Updated

A former nurse who already admitted murdering 13 patients in New Jersey hospitals pleaded guilty Wednesday to killing three other patients.

Charles Cullen (search) said little during his court appearance, during which he admitted slaying the patients in 1993 using a lethal dose of a heart medication.

Warren County Prosecutor Thomas Ferguson said that Cullen admitted during meetings on Friday that he killed Lucy Mugavero, 90, and Mary Natoli, 85, at Warren Hospital in Phillipersey and Pennsylvania counties.

Under the agreement, Cullen will not face the death penalty, but must help authorities solve all the crimes he committed in the 19 years between when he became a nursing student and last year, when he was charged with murder.

When his plea deal was announced last month, Cullen pleaded guilty to 13 murders and two attempted murders in Somerset County, N.J., and agreed to plead guilty to another murder in Northampton County, Pa., as well as to other cases officials could connect to him.

Law enforcement officials have met with Cullen several times since his April 29 guilty pleas to go over details of deaths they think he may have caused.

Cullen's pleas on Wednesday brought to 16 the number of patients he has admitted in court to killing.

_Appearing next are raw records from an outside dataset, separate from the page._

def head (l : List (Reg × Word)) : State := at' fun c => xs l { c with wsp := 0x8000 }
theorem wit_repart : let s := head []
    let p := s.park (.repart true) (.repart true) (limitOf s.ck s.me.lwd) (parkRecord 5 s.me.lwd false 0)
    s.ctx = 0 ∧ s.me.prv = true ∧ s.canIssue (.repart true) [] = true ∧ p.quiescent s.core = true ∧ s.myCore.m8 ≠ true ∧ s.me.wsp.toNat % 2048 = 0 ∧
    s.me.wsp.toNat + 16384 ≤ 2 ^ 18 ∧ (user .spawned).ctx ≠ 0 ∧ (at' fun c => { c with prv := false }).me.prv = false ∧
    (s.park (.repart false) (.repart false) (limitOf s.ck s.me.lwd) (parkRecord 5 s.me.lwd false 0)).quiescent s.core = true := by decide +kernel
theorem test_repart : runs [.repart true] (head []) (fun t => t.myCore.m8 && t.me.pc == 0x204 && (t.ctxAt 5 7).wsp == 0xB800 &&
    t.readNat (lsAddr 5 (0xB800 + 0x328)) 8 == 0x100) = true := by decide +kernel
theorem test_repart_same : runs [.repart false] (head []) (fun t => !t.myCore.m8 && t.me.pc == 0x204) = true := by decide +kernel
def tlbs : State := let s := at' (xs [(1, 0x40000)]); s.setCore 5 { s.myCore with tlb := [⟨0x40000, 18, 0, false, true, true, true⟩, ⟨0x80000, 18, 0, false, true, true, true⟩] }
theorem wit_tlbinv : tlbs.core < 1008 ∧ tlbs.me.prv = true ∧ tlbs.canIssue (.tlbinv 0 1) [.x 1] = true := by decide +kernel
theorem test_tlbinv : runs [.tlbinv 0 1] tlbs (fun t => decide (t.me.state = .parked ∧ t.me.deadline = none) && t.me.pc == 0x200) = true := by decide +kernel
def mover : State :=
  (at' (xs [(1, id6 + 2), (3, gaWord (addrOf 7 0))])).setCtx 6 2 (xs [(9, 99)] { Context.reset with state := .run, pc := 0x300 })
theorem wit_migrate : let s := mover
    s.me.prv = true ∧ s.canIssue (.migrate 3 1) [.x 1, .x 3] = true ∧ s.rx 3 ≠ BitVec.allOnes 64 ∧ s.devOf (s.rx 1) = none ∧ s.devOf (s.rx 3) = none ∧
    s.checkId s.myLaunch (s.rx 1) true = none ∧ s.checkId s.myLaunch (s.rx 3) false = none ∧ unitOfId (s.rx 1) = 6 ∧ (s.rx 1).toNat % 16 = 2 ∧
    unitOfId (s.rx 3) = 7 ∧ (s.coreAt 6).isUser 2 = true ∧ (s.ctxAt 6 2).state = .run ∧ (s.ctxAt 6 2).fwd = none ∧ s.moving 6 2 = false ∧
    s.paused (s.coreAt 6).launch = false ∧ s.settled 6 2 = true ∧ s.suitable 6 2 7 = true ∧ (s.coreAt 7).firstEligible = some 1 := by decide +kernel
theorem test_migrate : runs [.migrate 3 1] mover (fun t => t.me.xr 3 == BitVec.ofNat 64 (7 * 2 ^ 37 + 1) && (t.ctxAt 7 1).xr 9 == 99 && (t.ctxAt 7 1).pc == 0x300 &&
    decide ((t.ctxAt 6 2).state = .free)) = true := by decide +kernel
def asking : State :=
  let c : Context := { Context.reset with state := .parked, park := .migrate 3 6 2 none (some true), prv := true, pc := 0x200, ir := instrWord (.migrate 3 1) }
  ((State.reset.setCtx 5 0 c).setCtx 6 2 { Context.reset with state := .run }).setReg 0x190 (-1)
theorem wit_migrate_host : let c := asking.ctxAt 5 0
    c.state = .parked ∧ c.park = .migrate 3 6 2 none (some true) ∧ asking.reg 0x190 = BitVec.allOnes 64 ∧ (asking.ctxAt 6 2).state = .run ∧
    c.straddles (wordLen c.ir) = false ∧ (6 ≠ 5 ∨ (2 : Fin 16) ≠ 0) ∧
    ∀ x ∈ asking.cores, ∀ m, (match (x.2.ctxs.get m).park with | .migrate .. => true | _ => false) = true → x = (5, asking.coreAt 5) ∧ m = 0 := by decide +kernel
theorem test_migration_response : runs [.migrationResponse (asking.coreId 6 2)] asking (fun t => (t.ctxAt 5 0).xr 3 == -1 && decide ((t.ctxAt 5 0).state = .run)) = true := by
  decide +kernel

/-- Context 3 of core 6 waits for a walk, whose entry of level n at sh is e. -/
def walking (level e : Nat) : State :=
  let w : Walk := ⟨9, 0, BitVec.ofNat 64 (0xFFFF * 2 ^ 48 + sh + 1), 0, 0, true, false, false, false, level, sh, [.ctx 6 3]⟩
  { (State.reset.setCtx 6 3 { Context.reset with state := .parked, park := .walk 0x1234, tvec := 0x100, pc := 0x200 }).writeBytes sh (natToBytes 8 e) with walks := [w] }
theorem wit_walks : let s := walking 3 (2 ^ 18 * 7 + 0x1F)
    (s.walks.map fun w => (w.started, w.asked, w.assisted, w.who)) = [(true, false, false, [.ctx 6 3])] ∧ (s.walks.map (·.entryAddr)) = [sh] ∧
    s.ready sh = true ∧ s.failedBeat sh 8 = none ∧ storageOf sh = .shm ∧ tableHome sh = true ∧ s.requests = [] ∧ s.replies = [] ∧ s.beats = [] ∧
    (s.ctxAt 6 3).state = .parked ∧ (s.ctxAt 6 3).park = .walk 0x1234 ∧ (s.walks.map (·.rootOk)) = [true] ∧
    (s.walks.map (·.take (2 ^ 18 * 7 + 0x1F))) = [.leaf ⟨0, 18, 7 * 2 ^ 18, false, true, true, true⟩] ∧
    (s.walks.map (·.take 0)) = [.fault] ∧ ((walking 0 0).walks.map (·.take (sh + 0x1001))) = [.next (sh + 0x1000)] ∧
    (s.ctxAt 6 3).tact = false := by decide +kernel
def walkMoves : List Instr := [.pageWalk 9, .homeAct 0, .pageWalk 9]
theorem test_walk_down : runs walkMoves (walking 0 (sh + 0x1001)) (fun t => (t.walks.map fun w => (w.level, w.table)) == [(1, sh + 0x1000)]) = true := by
  decide +kernel
/-- A root whose E is 0 lets no walk begin. -/
def rootless : State := { walking 0 0 with walks := (walking 0 0).walks.map fun w => { w with root := 0 } }
theorem test_walk_without_root : (rootless.walks.map (·.rootOk)) = [false] ∧
    runs [.pageWalk 9] rootless (fun t => (t.ctxAt 6 3).code == causeTranslation && t.walks.isEmpty) = true := by decide +kernel
theorem test_walk_leaf : runs walkMoves (walking 3 (2 ^ 18 * 7 + 0x1F)) (fun t => (t.coreAt 6).tlb.length == 1 && decide ((t.ctxAt 6 3).state = .run)) = true := by decide +kernel
theorem test_walk_fault : runs walkMoves (walking 3 0) (fun t => (t.ctxAt 6 3).code == causeTranslation && (t.ctxAt 6 3).tval == 0x1234) = true := by decide +kernel
def hostWalk : State :=
  let s := walking 3 0
  { s with walks := s.walks.map fun w => { w with asked := true, assisted := true, cluster := 2, tag := 4 }, regs := insertAt 0x180 (2 ^ 18 * 7 + 0x1F) s.regs }
theorem wit_translation_response : (hostWalk.walks.map fun w => (w.asked, w.started, w.cluster, w.tag)) = [(true, true, 2, 4)] ∧
    (leafOf (hostWalk.reg 0x180).toNat (135 % 4) 0).isSome = true := by decide +kernel
def voided : State := { hostWalk with walks := hostWalk.walks.map fun w => { w with stale := true } }
theorem test_translation_void : (voided.walks.map (·.stale)) = [true] ∧
    runs [.translationResponse (2 * 64 + 7)] voided (fun t => (t.walks.map fun w => (w.asked, w.stale)) == [(false, false)] && (t.coreAt 6).tlb.isEmpty) = true := by
  decide +kernel
theorem test_translation_response : runs [.translationResponse (2 * 64 + 7)] hostWalk
    (fun t => ((t.coreAt 6).tlb.map (·.frame)) == [7 * 2 ^ 18] && decide ((t.ctxAt 6 3).state = .run)) = true := by
  decide +kernel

The admissions make him the deadliest serial killer in state history.

Howard Unruh, who killed 13 people in a 1949 shooting rampage in Camden, had been New Jersey's deadliest killer.

Under his plea agreement, Cullen, 44, will be sentenced to life in prison in both New Jersey and Pennsylvania, and will serve the sentence in New Jersey. He will not be eligible for parole for at least 127 years.

Cullen also agreed to meet with regulators trying to prevent future security breaches in hospitals.